[Stored items]
-- ==== Sys2Proof/Machine/Load.lean ====
section
/-! DEFINITION. Machine/Load.lean: model images: their layout and checks, the fit, the load and its refusal, and the
unload (R435 to R458). -/

namespace Sys2Proof.Machine

/-- A little-endian field of bytes. -/
def bfld (bs : List Byte) (o n : Nat) : Nat := leNat ((bs.drop o).take n)
/-- A run of bytes. -/
def bsub (bs : List Byte) (o n : Nat) : List Byte := (bs.drop o).take n

/-- A section-table entry (Table 14.2). -/
structure Sect where
  idx : Nat
  type : Nat
  off : Nat
  len : Nat
  digest : List Byte
  deriving DecidableEq, Repr

-- BOOT_IMG_STATUS

/-- Sets STATE with the other fields, and signals the change (R451, Table 15.11). IGNORED stands until the next accepted
command (R455). -/
def setImgStatus (s : State) (v : Nat) : State :=
  let old := imgState s
  let s := setReg s Reg.imgStatus (v % 2 ^ 31 + 2 ^ 31 * b2n (regBit s Reg.imgStatus 31))
  if old = v % 8 then s else setEvt s 11
def imgIgnored (s : State) (b : Bool) : State := setField s Reg.imgStatus 31 31 (b2n b)

-- clearing (R452, R455, R498)

/-- Clears `[lo, lo + n)` of the well, with correct check bits. -/
def wellClear (s : State) (lo n : Nat) : State :=
  let s := rbForget s (entryKey true lo) n
  { s with well := memClear s.well lo n,
           wellErr := s.wellErr.filter (fun p => decide (p.1 * 32 + 32 ≤ lo ∨ lo + n ≤ p.1 * 32)),
           wellBad := s.wellBad.filter (fun b => decide (b * 32 + 32 ≤ lo ∨ lo + n ≤ b * 32)) }
/-- Clears the image and KV region of every die of the package. -/
def clearDies (s : State) (ds : List Nat) : State := ds.foldl (fun s d => wellClear s (d * 2 ^ 37) wellGeneral) s
def clearRegions (s : State) : State := clearDies s (List.range (dies s))
/-- Clears Text SRAM, which then holds no tables. -/
def clearText (s : State) : State := { s with text := { s.text with sram := [], err := [], loaded := false, repair := [] } }

/-- The Supervisor parks every thread before it writes programs (R179). -/
def parkAll (s : State) : State :=
  { s with stns := s.stns.map (fun p => (p.1, { p.2 with parkReq := true })) }
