-- ==== Sys2Proof/Machine/Dispatch.lean ====
section
/-! DEFINITION. Machine/Dispatch.lean: one arm per command, each a direct call of its meaning. -/

namespace Sys2Proof.Machine
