/-- R217: The waiting vector command at the head of a free engine, once its leave is granted, starts: it leaves the queue and occupies the
engine; a command that has run leaves the engine; a VFENCE at the head of a free engine increments its event and leaves. -/
def Obligations.VectorEngineRunsItsQueueInOrder : Prop :=
  ∀ s u,
    (∀ k rest op, (stn s u).vexec = none → (stn s u).vq = k :: rest → k.req = none → sop k.word = some op → op ≠ .vfence →
      engineOn s u = true →
      ∃ s', exec (.vecCmdStart u) s = .next s' ∧ (stn s' u).vexec = some k ∧ (stn s' u).vq = rest ∧ s'.cist = s.cist ∧
        s'.well = s.well) ∧
    ((stn s u).vexec.isSome = true → engineGoes s u = true →
      ∃ s', exec (.vecCmdComplete u) s = .next s' ∧ OnlyUnit u s s' ∧ stn s' u = { stn s u with vexec := none }) ∧
    (∀ k rest, (stn s u).vexec = none → (stn s u).vq = k :: rest → k.req = none → sop k.word = some .vfence →
      engineOn s u = true →
      ∃ s', exec (.vfenceFire u) s = .next s' ∧ OnlyUnit u s s' ∧ (stn s' u).vq = rest ∧
        evGet (stn s' u) (bits k.word 15 11) = evGet (stn s u) (bits k.word 15 11) + 1 ∧
        ∀ e, e ≠ bits k.word 15 11 → evGet (stn s' u) e = evGet (stn s u) e)

/-- R216, R266, Table 06.14, R253: A mask operation that starts writes every row of its destination mask from the rows of its source masks
as they were, and no row of another mask; nothing outside the unit changes. A ZERO that starts, in a station with no marked and no
unpredictable tile bytes and on a register that no chain has claimed, makes every byte of its register 0 and clears its TAG; every byte of every other register, and of every other
sidecar, is as it was. -/
def Obligations.MaskOperationsAndZeroWriteTheirTarget : Prop :=
  (
  ∀ op f, (op, f) ∈ maskOps → ∀ s u k rest, (stn s u).vexec = none → (stn s u).vq = k :: rest → k.req = none →
    sop k.word = some op → engineOn s u = true →
    ∃ s', exec (.vecCmdStart u) s = .next s' ∧ OnlyUnit u s s' ∧
      (∀ r, r < 64 → maskRow (stn s' u) (bits k.word 23 21) r =
        f (maskRow (stn s u) (bits k.word 18 16) r) (maskRow (stn s u) (bits k.word 13 11) r)) ∧
      (∀ m r, m ≠ bits k.word 23 21 → r < 64 → maskRow (stn s' u) m r = maskRow (stn s u) m r) ∧
      { stn s' u with masks := (stn s u).masks, vq := (stn s u).vq, vexec := none } = stn s u) ∧
  (
  ∀ s u k rest, (stn s u).vexec = none → (stn s u).vq = k :: rest → k.req = none → sop k.word = some .zero →
    engineOn s u = true → (stn s u).trfErr = [] → (stn s u).trfFree = [] → claimOf (stn s u) (bits k.word 25 21) = none →
    ∃ s', exec (.vecCmdStart u) s = .next s' ∧ OnlyUnit u s s' ∧
      (∀ o, o < 8192 → tileByte (stn s' u) false (bits k.word 25 21) o = 0) ∧
      (∀ o, o < 4 → tileByte (stn s' u) true (bits k.word 25 21) (0x510 + o) = 0) ∧
      (∀ r o, r ≠ bits k.word 25 21 → o < 8192 → tileByte (stn s' u) false r o = tileByte (stn s u) false r o) ∧
      (∀ r o, r ≠ bits k.word 25 21 → o < 1536 → tileByte (stn s' u) true r o = tileByte (stn s u) true r o))
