-- ==== Sys2Proof/WellFormed.lean ====
section
/-! DEFINITION. WellFormed.lean: which commands some part of the family can be given at all: operands that name a unit,
thread, channel, link, die, queue pair or session within the largest part's counts (Table 00.1), words of 32 bits
(R21), and lists of the lengths their rules set. What this part's own counts refuse, the meaning refuses. -/

namespace Sys2Proof

/-- A command that can be sent. -/
def Instr.wf : Instr → Bool
  | .regWrite sp a v =>
    decide (sp < 8 ∧ a < 2 ^ 20 ∧ v < 2 ^ 32)
  | .rcRead p a =>
    decide (p < 8 ∧ a < 2 ^ 20)
  | .snapshotRead p a =>
    decide (p < 2 ∧ a < 1024)
  | .w1cWrite p a v =>
    decide (p < 2 ∧ a < 1024 ∧ v < 2 ^ 32)
  | .instrIssue u | .trapService u | .signalSend u | .vfenceFire u | .vecCmdStart u | .vecCmdComplete u
  | .stepBoundary u | .parkRequest u | .deadlockCountExpire u =>
    decide (u < 128)
  | .heldRetire u t | .nop u t | .park u t | .brk u t | .rdsr u t | .setvl u t | .add u t | .sub u t | .and u t
  | .or u t | .xor u t | .shl u t | .shr u t | .sra u t | .slt u t | .sltu u t | .min u t | .max u t | .minu u t
  | .maxu u t | .mul u t | .mulh u t | .mulhu u t | .adds u t | .subs u t | .clz u t | .popc u t | .addi u t
  | .andi u t | .ori u t | .xori u t | .slti u t | .sltiu u t | .lui u t | .shli u t | .shri u t | .srai u t
  | .beq u t | .bne u t | .blt u t | .bge u t | .bltu u t | .bgeu u t | .j u t | .call u t | .jr u t | .callr u t
  | .ret u t | .lw u t | .lh u t | .lhu u t | .lb u t | .lbu u t | .sw u t | .sh u t | .sb u t | .ewait u t
  | .waitWake u t | .esig u t | .eset u t | .erd u t | .rsig u t | .pissue u t | .pstat u t | .pclr u t
  | .pcancel u t | .chain u t | .cabort u t | .cpos u t | .cstat u t | .chainStart u t | .chainTileOutput u t
  | .attnPageRead u t | .chainComplete u t | .mshift u t | .mpass u t | .vopAdd u t | .vopSub u t | .vopMul u t
  | .vopFma u t | .vopMin u t | .vopMax u t | .vopAbs u t | .vopNeg u t | .vopSel u t | .vopAddb u t | .vopSubb u t
  | .vopMulb u t | .vopExp u t | .vopLog u t | .vopRcp u t | .vopRsqrt u t | .vopSqrt u t | .vopTanh u t
  | .vopSigmoid u t | .vopSilu u t | .vopGeluTanh u t | .vcmp u t | .vredRsum u t | .vredRmax u t | .vredRmin u t
  | .vredRmaxabs u t | .vmovMov u t | .splat u t | .compress u t | .expand u t | .zero u t | .mand u t | .mor u t
  | .mxor u t | .mnot u t | .mset u t | .vfence u t | .vcvt u t | .psetw u t | .slotw u t | .slotr u t | .ncucnt u t
  | .stepclose u t | .threadPark u t =>
    decide (u < 128 ∧ t < 4)
  | .signalApply _ | .cistCeWriteback _ | .tileLand _ | .landedReceive _ | .stepComplete _ | .stepFault _
  | .tokenizeAppend _ | .ptmMeasure _ | .samplePreload _ | .cpFrameAbandon _ =>
    true
  | .descStart u ch | .pumpBlock u ch | .descComplete u ch =>
    decide (u < 128 ∧ ch < 4)
  | .timeout u _ | .siphonTileSend u _ =>
    decide (u < 128)
  | .gatherShareStart u t d _ =>
    decide (u < 128 ∧ t < 4 ∧ d < 8)
  | .reduceCombine u t _ =>
    decide (u < 128 ∧ t < 4)
  | .shiftStart u ma | .shiftComplete u ma | .passStart u ma | .passComplete u ma =>
    decide (u < 128 ∧ ma < 8)
  | .wellRead a =>
    decide (a % 32 = 0 ∧ a < 2 ^ 40)
  | .wellReread | .wellRefresh | .wellRecal | .scrubCistLine | .scrubWellBeat | .textScrub | .linkTrainTimeout
  | .pairStandby | .pairHoldExpire | .windowStart | .leaveGrant | .droopStretchEnd | .pstateTransition
  | .autoIdleEnter | .p3Entry | .p3Exit | .vidStep | .refclkLoss | .flr | .stepStart | .stepWatchdog
  | .textSramRepair | .unload | .primingStart | .primingComplete | .primingTimeout | .timeTick | .ppsEdge
  | .servoHoldover | .sumpIntake | .telemSnapshot | .drbgReseed | .entropyHealthFail | .challengeExpire | .haltDone
  | .idcode | .bypass | .extest | .extestPulse | .extestTrain | .clamp | .highz | .scan | .coldReset | .pwrOkFall
  | .warmReset | .bootRom | .fwAuth | .entropyStartupPass | .testLogicReset | .vddIoValid | .railOutOfTolerance =>
    true
  | .pmWrite u a ws =>
    decide (u < 128 ∧ a + ws.length ≤ 2 ^ 14)
  | .resume u acts =>
    decide (u < 128 ∧ acts.length = 4 ∧ ∀ a ∈ acts, a < 2 ^ 14 + 2)
  | .stationReset ls | .stationResetRelease ls | .unitSwitch ls =>
    decide (ls < 128)
  | .flitReceive h _ bs =>
    decide (h < 20 ∧ bs.length ≤ 512)
  | .nakReceive h _ =>
    decide (h < 20)
  | .replayTimeout h | .linkAckTimeout h | .lossOfLock h | .idleAckFlit h =>
    decide (h < 20)
  | .ctrlDownReceive ⟨l, reason⟩ =>
    decide (l < 2 ∧ reason < 16)
  | .extLinkTrainState l | .extAutoRetrain l =>
    decide (l < 2)
  | .dieLinkRetrain l =>
    decide (l < 8)
  | .linkPairCtlWrite v | .linkRetrain v | .pwrCtlWrite v | .timeSrcSelect v | .stepReq v | .timeTodHiWrite v
  | .evtMaskWrite v | .slotProgram v | .slotRevoke v | .attest v | .svnAdvance v | .readThread v
  | .readEvents v | .readPump v | .halt v | .dbgResume v | .dbgStep v | .brkArm v | .brkDisarm v | .readScalar v
  | .writeScalar v | .readTile v | .writeTile v | .readMem v | .writeMem v | .bootGo v | .ctrlReset v
  | .mapStnReset v =>
    decide (v < 2 ^ 32)
  | .pairInfo l _ _ ms =>
    decide (l < 2 ∧ ms.length = 4 ∧ ∀ m ∈ ms, m < 2 ^ 32)
  | .leaveRequest k _ _ _ =>
    decide (k < 5)
  | .droopAssert k =>
    decide (k < 6)
  | .thermSample ds ks =>
    decide ((ds.length = 18 ∨ ds.length = 34) ∧ 4 * ks.length + 2 = ds.length ∧ ∀ v ∈ ds ++ ks, v < 16383875)
  | .sqTailDoorbell n v | .cqHeadDoorbell n v | .qpEnableWrite n v | .qpCoalWrite n v =>
    decide (n < 64 ∧ v < 2 ^ 32)
  | .qpDisableDone n | .msixCoalTimeout n =>
    decide (n < 64)
  | .sqFetch n e =>
    decide (n < 64 ∧ ∀ bs ∈ e, bs.length = 64)
  | .openSession sid | .generate sid | .cancel sid | .cancelApply sid | .close sid | .querySession sid
  | .queryDevice sid =>
    decide (sid < 4096)
  | .config sid _ | .appendText sid _ | .appendTokens sid _ =>
    decide (sid < 4096)
  | .load _ _ =>
    true
  | .floatOpRead p n =>
    decide (p < 2 ∧ n < 8)
  | .sumpRecRead p | .winDataRead p =>
    decide (p < 2)
  | .zeroize w | .lcTransition w =>
    decide (∀ v ∈ w, v < 2 ^ 32)
  | .dbgReqWrite _ v | .dbgResponse _ v =>
    decide (v < 2 ^ 32)
  | .dbgAccess r =>
    decide (∀ p ∈ r, p.1 < 1024 ∧ ∀ v ∈ p.2, v < 2 ^ 32)
  | .cpWriteFrame bs | .cpReadFrame bs =>
    decide (bs ≠ [])
  | .winTableWrite p v | .winDataWrite p v =>
    decide (p < 2 ∧ v < 2 ^ 32)
  | .pcieLinkTrain r w =>
    decide (1 ≤ r ∧ r ≤ 5 ∧ w ∈ [1, 2, 4, 8, 16])
  | .bootFlash bs =>
    decide (bs.length ≤ 4194304)
  | .bootLinkTrain r =>
    decide (r = 0 ∨ r = 0x10 ∨ r = 0x11)
  | .memTrain f =>
    decide ((∀ p ∈ f, p.1 < 8 ∧ p.2 < 17) ∧ f.Nodup)
  | .selfTest bs bk _ =>
    decide ((∀ p ∈ bs, p.1 < 4 ∧ p.2 < 32) ∧ ∀ k ∈ bk, k < 8)
  | .peerImageId _ i ps =>
    decide (i.length = 16 ∧ ps.length = 4)
  | .secondaryStepRows _ _ _ _ =>
    true
  | .msixVectorUnmask v =>
    decide (v < 64)

end Sys2Proof
end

- **Work instruction**
Set down the lines above as they stand, starting with the first line and ending with the line that contains "no tables. -/".

- **Answer to the problem**
-- ==== Sys2Proof/Machine/Load.lean ====
section
/-! DEFINITION. Machine/Load.lean: model images: their layout and checks, the fit, the load and its refusal, and the
unload (R435 to R458). -/

namespace Sys2Proof.Machine

/-- A little-endian field of bytes. -/
def bfld (bs : List Byte) (o n : Nat) : Nat := leNat ((bs.drop o).take n)
/-- A run of bytes. -/
def bsub (bs : List Byte) (o n : Nat) : List Byte := (bs.drop o).take n

/-- A section-table entry (Table 14.2). -/
structure Sect where
  idx : Nat
  type : Nat
  off : Nat
  len : Nat
  digest : List Byte
  deriving DecidableEq, Repr

-- BOOT_IMG_STATUS

/-- Sets STATE with the other fields, and signals the change (R451, Table 15.11). IGNORED stands until the next accepted
command (R455). -/
def setImgStatus (s : State) (v : Nat) : State :=
  let old := imgState s
  let s := setReg s Reg.imgStatus (v % 2 ^ 31 + 2 ^ 31 * b2n (regBit s Reg.imgStatus 31))
  if old = v % 8 then s else setEvt s 11
def imgIgnored (s : State) (b : Bool) : State := setField s Reg.imgStatus 31 31 (b2n b)

-- clearing (R452, R455, R498)

/-- Clears `[lo, lo + n)` of the well, with correct check bits. -/
def wellClear (s : State) (lo n : Nat) : State :=
  let s := rbForget s (entryKey true lo) n
  { s with well := memClear s.well lo n,
           wellErr := s.wellErr.filter (fun p => decide (p.1 * 32 + 32 ≤ lo ∨ lo + n ≤ p.1 * 32)),
           wellBad := s.wellBad.filter (fun b => decide (b * 32 + 32 ≤ lo ∨ lo + n ≤ b * 32)) }
/-- Clears the image and KV region of every die of the package. -/
def clearDies (s : State) (ds : List Nat) : State := ds.foldl (fun s d => wellClear s (d * 2 ^ 37) wellGeneral) s
def clearRegions (s : State) : State := clearDies s (List.range (dies s))
/-- Clears Text SRAM, which then holds no tables. -/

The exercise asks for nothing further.